Input material:
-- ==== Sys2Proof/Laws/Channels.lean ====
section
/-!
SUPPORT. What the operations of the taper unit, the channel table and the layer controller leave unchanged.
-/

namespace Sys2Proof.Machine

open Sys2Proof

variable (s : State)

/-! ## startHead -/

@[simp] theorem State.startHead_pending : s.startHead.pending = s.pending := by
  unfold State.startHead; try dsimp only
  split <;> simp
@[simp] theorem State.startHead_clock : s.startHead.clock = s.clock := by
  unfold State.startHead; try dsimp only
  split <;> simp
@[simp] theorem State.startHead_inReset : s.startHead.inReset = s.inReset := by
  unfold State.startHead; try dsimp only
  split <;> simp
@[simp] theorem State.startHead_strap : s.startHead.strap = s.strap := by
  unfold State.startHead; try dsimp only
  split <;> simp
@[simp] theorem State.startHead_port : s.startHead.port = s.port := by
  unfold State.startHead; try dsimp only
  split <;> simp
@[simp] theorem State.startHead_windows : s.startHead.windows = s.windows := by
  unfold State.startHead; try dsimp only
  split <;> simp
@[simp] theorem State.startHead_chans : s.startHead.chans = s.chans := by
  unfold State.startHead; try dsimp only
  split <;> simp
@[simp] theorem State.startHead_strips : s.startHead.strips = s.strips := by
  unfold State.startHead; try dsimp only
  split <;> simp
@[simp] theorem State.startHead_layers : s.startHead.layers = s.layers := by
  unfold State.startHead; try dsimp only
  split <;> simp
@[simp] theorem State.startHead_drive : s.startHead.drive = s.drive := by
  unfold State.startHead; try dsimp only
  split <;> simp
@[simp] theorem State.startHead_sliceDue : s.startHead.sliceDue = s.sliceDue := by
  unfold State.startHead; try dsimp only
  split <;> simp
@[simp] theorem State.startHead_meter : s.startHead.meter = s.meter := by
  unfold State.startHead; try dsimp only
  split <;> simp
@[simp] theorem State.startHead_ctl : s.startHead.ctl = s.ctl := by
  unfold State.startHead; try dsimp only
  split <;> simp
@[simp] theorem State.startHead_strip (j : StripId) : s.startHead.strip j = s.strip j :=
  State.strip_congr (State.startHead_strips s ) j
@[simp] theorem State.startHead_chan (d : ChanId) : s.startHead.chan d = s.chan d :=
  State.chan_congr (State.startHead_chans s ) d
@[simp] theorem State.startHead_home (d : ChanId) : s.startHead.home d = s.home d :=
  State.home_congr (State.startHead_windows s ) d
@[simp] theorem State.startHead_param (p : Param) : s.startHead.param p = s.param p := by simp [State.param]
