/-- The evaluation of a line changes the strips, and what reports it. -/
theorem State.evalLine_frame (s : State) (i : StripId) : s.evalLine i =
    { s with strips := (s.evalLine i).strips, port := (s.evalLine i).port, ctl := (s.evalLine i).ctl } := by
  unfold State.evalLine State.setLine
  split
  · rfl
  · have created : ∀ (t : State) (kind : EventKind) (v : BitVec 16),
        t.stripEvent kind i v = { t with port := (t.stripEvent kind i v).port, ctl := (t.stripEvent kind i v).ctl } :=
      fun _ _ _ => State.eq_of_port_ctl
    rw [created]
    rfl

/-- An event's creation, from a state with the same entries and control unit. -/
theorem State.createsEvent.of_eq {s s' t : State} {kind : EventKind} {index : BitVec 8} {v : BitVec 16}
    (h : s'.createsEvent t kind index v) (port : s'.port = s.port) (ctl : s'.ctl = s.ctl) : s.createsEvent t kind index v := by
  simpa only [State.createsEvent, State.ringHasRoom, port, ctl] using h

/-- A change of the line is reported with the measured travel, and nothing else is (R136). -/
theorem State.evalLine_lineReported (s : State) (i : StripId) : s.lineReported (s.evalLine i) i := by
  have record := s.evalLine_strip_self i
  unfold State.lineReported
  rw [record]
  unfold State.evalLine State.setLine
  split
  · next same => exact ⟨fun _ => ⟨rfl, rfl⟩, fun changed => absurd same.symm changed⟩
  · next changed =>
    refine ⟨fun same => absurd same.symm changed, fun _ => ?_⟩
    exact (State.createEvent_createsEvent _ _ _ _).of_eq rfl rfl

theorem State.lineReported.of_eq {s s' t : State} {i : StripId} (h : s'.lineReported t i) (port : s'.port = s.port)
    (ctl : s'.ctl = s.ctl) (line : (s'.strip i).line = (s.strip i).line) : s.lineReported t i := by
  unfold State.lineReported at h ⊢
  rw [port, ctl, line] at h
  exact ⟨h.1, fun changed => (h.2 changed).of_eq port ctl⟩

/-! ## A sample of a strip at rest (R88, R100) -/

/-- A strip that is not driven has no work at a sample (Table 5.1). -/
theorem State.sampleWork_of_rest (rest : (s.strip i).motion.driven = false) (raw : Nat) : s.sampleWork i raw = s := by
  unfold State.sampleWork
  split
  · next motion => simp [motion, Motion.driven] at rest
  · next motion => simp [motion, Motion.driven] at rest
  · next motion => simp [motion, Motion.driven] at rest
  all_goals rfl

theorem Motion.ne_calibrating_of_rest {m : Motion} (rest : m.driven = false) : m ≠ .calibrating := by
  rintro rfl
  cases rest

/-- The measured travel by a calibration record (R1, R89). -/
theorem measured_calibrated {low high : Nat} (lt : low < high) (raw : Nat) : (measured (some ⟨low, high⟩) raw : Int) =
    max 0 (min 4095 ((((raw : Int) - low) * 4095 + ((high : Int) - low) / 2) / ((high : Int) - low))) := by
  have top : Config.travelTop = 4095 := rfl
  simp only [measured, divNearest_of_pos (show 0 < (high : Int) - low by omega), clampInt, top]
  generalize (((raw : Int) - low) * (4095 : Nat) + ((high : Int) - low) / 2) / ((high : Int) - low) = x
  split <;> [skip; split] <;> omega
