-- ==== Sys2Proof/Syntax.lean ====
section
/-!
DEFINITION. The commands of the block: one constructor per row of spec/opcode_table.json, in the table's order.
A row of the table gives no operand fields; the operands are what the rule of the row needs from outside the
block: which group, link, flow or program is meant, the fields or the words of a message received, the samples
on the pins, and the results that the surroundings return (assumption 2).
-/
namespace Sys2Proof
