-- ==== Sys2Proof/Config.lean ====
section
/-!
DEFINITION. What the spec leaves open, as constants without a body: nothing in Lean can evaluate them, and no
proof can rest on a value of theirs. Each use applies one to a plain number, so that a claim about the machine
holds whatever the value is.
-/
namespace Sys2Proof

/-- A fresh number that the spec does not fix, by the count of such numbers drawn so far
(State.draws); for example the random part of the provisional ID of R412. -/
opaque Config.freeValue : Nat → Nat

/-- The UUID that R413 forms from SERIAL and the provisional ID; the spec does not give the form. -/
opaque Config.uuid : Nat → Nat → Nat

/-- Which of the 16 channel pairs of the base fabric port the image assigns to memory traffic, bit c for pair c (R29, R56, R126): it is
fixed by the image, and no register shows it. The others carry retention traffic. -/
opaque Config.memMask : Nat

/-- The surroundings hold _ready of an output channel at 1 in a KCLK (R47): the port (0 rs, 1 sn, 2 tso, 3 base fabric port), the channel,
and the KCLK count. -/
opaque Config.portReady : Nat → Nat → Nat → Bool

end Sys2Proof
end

Assignment: In the material above, show every line where the word "BitVec" turns up.

Answer to the exercise:
  · have created : ∀ (t : State) (kind : EventKind) (v : BitVec 16),
theorem State.createsEvent.of_eq {s s' t : State} {kind : EventKind} {index : BitVec 8} {v : BitVec 16}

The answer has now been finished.